For $x \in \mathbb{R}$, we know that function $f(x)=|x|$ is not differentiable at $x=0$. So, we use the subderivative $\partial f(x)$ as a generalization of the derivative. For $|x|$ this gives $$ \partial |x| = \begin{cases} \{-1\}, \quad x <0 \\ [-1, 1], \quad x = 0 \\ \{1\}, \quad x >0. \end{cases} $$
Assume now $z = x+ i y \, (\in \mathbb{C})$ and $g(z) = |z| = \sqrt{x^2+y^2}$. This is a real-valued function of $z$ which is not complex-differentiable but we still can use Wirtinger's calculus to overcome this and compute a kind of generalized derivatives w.r.t. $z$ and $z^*$ BUT in order to do so we need $g$ to be real-differentiable w.r.t $x$ and $y$, which is not the case for $|z|$.
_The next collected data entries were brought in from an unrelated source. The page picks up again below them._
-- ==== Sys2Proof/Laws/State.lean ====
section
/-! SUPPORT. What each named update of a state or a bunch leaves: one lemma per field per update. -/

namespace Sys2Proof.Machine

/-! ### setBunch -/

@[simp] theorem State.setBunch_now (s : State) (i : Nat) (b : Bunch) : (s.setBunch i b).now = s.now := rfl
@[simp] theorem State.setBunch_time (s : State) (i : Nat) (b : Bunch) : (s.setBunch i b).time = s.time := rfl
@[simp] theorem State.setBunch_owed (s : State) (i : Nat) (b : Bunch) : (s.setBunch i b).owed = s.owed := rfl
@[simp] theorem State.setBunch_choices (s : State) (i : Nat) (b : Bunch) : (s.setBunch i b).choices = s.choices := rfl
@[simp] theorem State.setBunch_inputs (s : State) (i : Nat) (b : Bunch) : (s.setBunch i b).inputs = s.inputs := rfl
@[simp] theorem State.setBunch_freeCount (s : State) (i : Nat) (b : Bunch) : (s.setBunch i b).freeCount = s.freeCount := rfl
@[simp] theorem State.setBunch_issuer (s : State) (i : Nat) (b : Bunch) : (s.setBunch i b).issuer = s.issuer := rfl
@[simp] theorem State.setBunch_nextId (s : State) (i : Nat) (b : Bunch) : (s.setBunch i b).nextId = s.nextId := rfl
@[simp] theorem State.setBunch_mem (s : State) (i : Nat) (b : Bunch) : (s.setBunch i b).mem = s.mem := rfl
@[simp] theorem State.setBunch_full (s : State) (i : Nat) (b : Bunch) : (s.setBunch i b).full = s.full := rfl
@[simp] theorem State.setBunch_tags (s : State) (i : Nat) (b : Bunch) : (s.setBunch i b).tags = s.tags := rfl
@[simp] theorem State.setBunch_pads (s : State) (i : Nat) (b : Bunch) : (s.setBunch i b).pads = s.pads := rfl
@[simp] theorem State.setBunch_poison (s : State) (i : Nat) (b : Bunch) : (s.setBunch i b).poison = s.poison := rfl
@[simp] theorem State.setBunch_bunches (s : State) (i : Nat) (b : Bunch) : (s.setBunch i b).bunches = (Store.insert s.bunches i b) := rfl
@[simp] theorem State.setBunch_teams (s : State) (i : Nat) (b : Bunch) : (s.setBunch i b).teams = s.teams := rfl
@[simp] theorem State.setBunch_cores (s : State) (i : Nat) (b : Bunch) : (s.setBunch i b).cores = s.cores := rfl
@[simp] theorem State.setBunch_ctxs (s : State) (i : Nat) (b : Bunch) : (s.setBunch i b).ctxs = s.ctxs := rfl
@[simp] theorem State.setBunch_launches (s : State) (i : Nat) (b : Bunch) : (s.setBunch i b).launches = s.launches := rfl
@[simp] theorem State.setBunch_plqs (s : State) (i : Nat) (b : Bunch) : (s.setBunch i b).plqs = s.plqs := rfl
@[simp] theorem State.setBunch_queues (s : State) (i : Nat) (b : Bunch) : (s.setBunch i b).queues = s.queues := rfl
@[simp] theorem State.setBunch_commands (s : State) (i : Nat) (b : Bunch) : (s.setBunch i b).commands = s.commands := rfl
@[simp] theorem State.setBunch_agents (s : State) (i : Nat) (b : Bunch) : (s.setBunch i b).agents = s.agents := rfl
@[simp] theorem State.setBunch_rr (s : State) (i : Nat) (b : Bunch) : (s.setBunch i b).rr = s.rr := rfl
@[simp] theorem State.setBunch_rr512 (s : State) (i : Nat) (b : Bunch) : (s.setBunch i b).rr512 = s.rr512 := rfl
@[simp] theorem State.setBunch_jseq (s : State) (i : Nat) (b : Bunch) : (s.setBunch i b).jseq = s.jseq := rfl
@[simp] theorem State.setBunch_journal (s : State) (i : Nat) (b : Bunch) : (s.setBunch i b).journal = s.journal := rfl
@[simp] theorem State.setBunch_jbase (s : State) (i : Nat) (b : Bunch) : (s.setBunch i b).jbase = s.jbase := rfl
@[simp] theorem State.setBunch_jsize (s : State) (i : Nat) (b : Bunch) : (s.setBunch i b).jsize = s.jsize := rfl
@[simp] theorem State.setBunch_depRecs (s : State) (i : Nat) (b : Bunch) : (s.setBunch i b).depRecs = s.depRecs := rfl
@[simp] theorem State.setBunch_upcalls (s : State) (i : Nat) (b : Bunch) : (s.setBunch i b).upcalls = s.upcalls := rfl
@[simp] theorem State.setBunch_graphs (s : State) (i : Nat) (b : Bunch) : (s.setBunch i b).graphs = s.graphs := rfl
@[simp] theorem State.setBunch_caskHid (s : State) (i : Nat) (b : Bunch) : (s.setBunch i b).caskHid = s.caskHid := rfl
@[simp] theorem State.setBunch_bankQ (s : State) (i : Nat) (b : Bunch) : (s.setBunch i b).bankQ = s.bankQ := rfl
@[simp] theorem State.setBunch_cooperQ (s : State) (i : Nat) (b : Bunch) : (s.setBunch i b).cooperQ = s.cooperQ := rfl
@[simp] theorem State.setBunch_cooperTo (s : State) (i : Nat) (b : Bunch) : (s.setBunch i b).cooperTo = s.cooperTo := rfl
@[simp] theorem State.setBunch_walks (s : State) (i : Nat) (b : Bunch) : (s.setBunch i b).walks = s.walks := rfl
@[simp] theorem State.setBunch_rowTlb (s : State) (i : Nat) (b : Bunch) : (s.setBunch i b).rowTlb = s.rowTlb := rfl
@[simp] theorem State.setBunch_raster (s : State) (i : Nat) (b : Bunch) : (s.setBunch i b).raster = s.raster := rfl
@[simp] theorem State.setBunch_fence (s : State) (i : Nat) (b : Bunch) : (s.setBunch i b).fence = s.fence := rfl
@[simp] theorem State.setBunch_lost (s : State) (i : Nat) (b : Bunch) : (s.setBunch i b).lost = s.lost := rfl
@[simp] theorem State.setBunch_ports (s : State) (i : Nat) (b : Bunch) : (s.setBunch i b).ports = s.ports := rfl
@[simp] theorem State.setBunch_msix (s : State) (i : Nat) (b : Bunch) : (s.setBunch i b).msix = s.msix := rfl
@[simp] theorem State.setBunch_errLog (s : State) (i : Nat) (b : Bunch) : (s.setBunch i b).errLog = s.errLog := rfl
@[simp] theorem State.setBunch_errThresh (s : State) (i : Nat) (b : Bunch) : (s.setBunch i b).errThresh = s.errThresh := rfl
@[simp] theorem State.setBunch_ebase (s : State) (i : Nat) (b : Bunch) : (s.setBunch i b).ebase = s.ebase := rfl
@[simp] theorem State.setBunch_esize (s : State) (i : Nat) (b : Bunch) : (s.setBunch i b).esize = s.esize := rfl
@[simp] theorem State.setBunch_dbase (s : State) (i : Nat) (b : Bunch) : (s.setBunch i b).dbase = s.dbase := rfl
@[simp] theorem State.setBunch_ckptState (s : State) (i : Nat) (b : Bunch) : (s.setBunch i b).ckptState = s.ckptState := rfl
@[simp] theorem State.setBunch_ckptCtx (s : State) (i : Nat) (b : Bunch) : (s.setBunch i b).ckptCtx = s.ckptCtx := rfl
@[simp] theorem State.setBunch_image (s : State) (i : Nat) (b : Bunch) : (s.setBunch i b).image = s.image := rfl
@[simp] theorem State.setBunch_power (s : State) (i : Nat) (b : Bunch) : (s.setBunch i b).power = s.power := rfl
@[simp] theorem State.setBunch_dvfs (s : State) (i : Nat) (b : Bunch) : (s.setBunch i b).dvfs = s.dvfs := rfl
@[simp] theorem State.setBunch_cap (s : State) (i : Nat) (b : Bunch) : (s.setBunch i b).cap = s.cap := rfl
@[simp] theorem State.setBunch_watts (s : State) (i : Nat) (b : Bunch) : (s.setBunch i b).watts = s.watts := rfl
@[simp] theorem State.setBunch_celsius (s : State) (i : Nat) (b : Bunch) : (s.setBunch i b).celsius = s.celsius := rfl
@[simp] theorem State.setBunch_halved (s : State) (i : Nat) (b : Bunch) : (s.setBunch i b).halved = s.halved := rfl
@[simp] theorem State.setBunch_stallTo (s : State) (i : Nat) (b : Bunch) : (s.setBunch i b).stallTo = s.stallTo := rfl
@[simp] theorem State.setBunch_idleSince (s : State) (i : Nat) (b : Bunch) : (s.setBunch i b).idleSince = s.idleSince := rfl
@[simp] theorem State.setBunch_selfRefresh (s : State) (i : Nat) (b : Bunch) : (s.setBunch i b).selfRefresh = s.selfRefresh := rfl
@[simp] theorem State.setBunch_fatal (s : State) (i : Nat) (b : Bunch) : (s.setBunch i b).fatal = s.fatal := rfl
@[simp] theorem State.setBunch_dump (s : State) (i : Nat) (b : Bunch) : (s.setBunch i b).dump = s.dump := rfl
@[simp] theorem State.setBunch_ready (s : State) (i : Nat) (b : Bunch) : (s.setBunch i b).ready = s.ready := rfl
@[simp] theorem State.setBunch_recovery (s : State) (i : Nat) (b : Bunch) : (s.setBunch i b).recovery = s.recovery := rfl
@[simp] theorem State.setBunch_fwVersion (s : State) (i : Nat) (b : Bunch) : (s.setBunch i b).fwVersion = s.fwVersion := rfl
@[simp] theorem State.setBunch_rollback (s : State) (i : Nat) (b : Bunch) : (s.setBunch i b).rollback = s.rollback := rfl
@[simp] theorem State.setBunch_flash (s : State) (i : Nat) (b : Bunch) : (s.setBunch i b).flash = s.flash := rfl
@[simp] theorem State.setBunch_measures (s : State) (i : Nat) (b : Bunch) : (s.setBunch i b).measures = s.measures := rfl
@[simp] theorem State.setBunch_identity (s : State) (i : Nat) (b : Bunch) : (s.setBunch i b).identity = s.identity := rfl
@[simp] theorem State.setBunch_cert (s : State) (i : Nat) (b : Bunch) : (s.setBunch i b).cert = s.cert := rfl
@[simp] theorem State.setBunch_quotes (s : State) (i : Nat) (b : Bunch) : (s.setBunch i b).quotes = s.quotes := rfl
@[simp] theorem State.setBunch_device (s : State) (i : Nat) (b : Bunch) : (s.setBunch i b).device = s.device := rfl
@[simp] theorem State.setBunch_devices (s : State) (i : Nat) (b : Bunch) : (s.setBunch i b).devices = s.devices := rfl
@[simp] theorem State.setBunch_retiredLinks (s : State) (i : Nat) (b : Bunch) : (s.setBunch i b).retiredLinks = s.retiredLinks := rfl
@[simp] theorem State.setBunch_retiredUnits (s : State) (i : Nat) (b : Bunch) : (s.setBunch i b).retiredUnits = s.retiredUnits := rfl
So I was wondering if we can generalize the subderivative for functions of complex-valued variables (particularly when they are not complex differentiable).
Full disclosure, I don't know what Wirtinger's calculus is. (OK, now I do, thanks to Wikipedia.) But from a pragmatic, convex optimization context, there's a straightforward way forward. For a real function $f:\mathbb{R}^n\rightarrow\mathbb{R}$, the subdifferentiable satisfies $$\partial f(x) = \left\{ v ~\middle|~ f(y) \leq f(x) + \langle v, y - x \rangle ~ \forall y \right\}$$ For a function $f:\mathbb{C}\rightarrow\mathbb{R}$, we can do the same, only we define the real inner product on $\mathbb{C}$: $\langle a, b \rangle = \Re(\mathop{\mathrm{conj}}(a) b) = \Re(a)\Re(b) + \Im(a)\Im(b)$. Given this, $$\partial |x| = \begin{cases} \{x/|x|\} & x\neq 0 \\ \{v\in\mathbb{C}~|~|v|\leq 1\} & x=0 \end{cases}$$ There are a couple of sanity checks here. First, you can consider $\mathbb{C}$ as an isomorphism of $\mathbb{R}^2$, so this is just the equivalent to the subdifferential of the $\ell_2$ norm on $\mathbb{R}^2$. Secondly, note that our formula yields $+1$ for real $x\geq 1$ and $-1$ for real $x\leq 1$, just like the real case.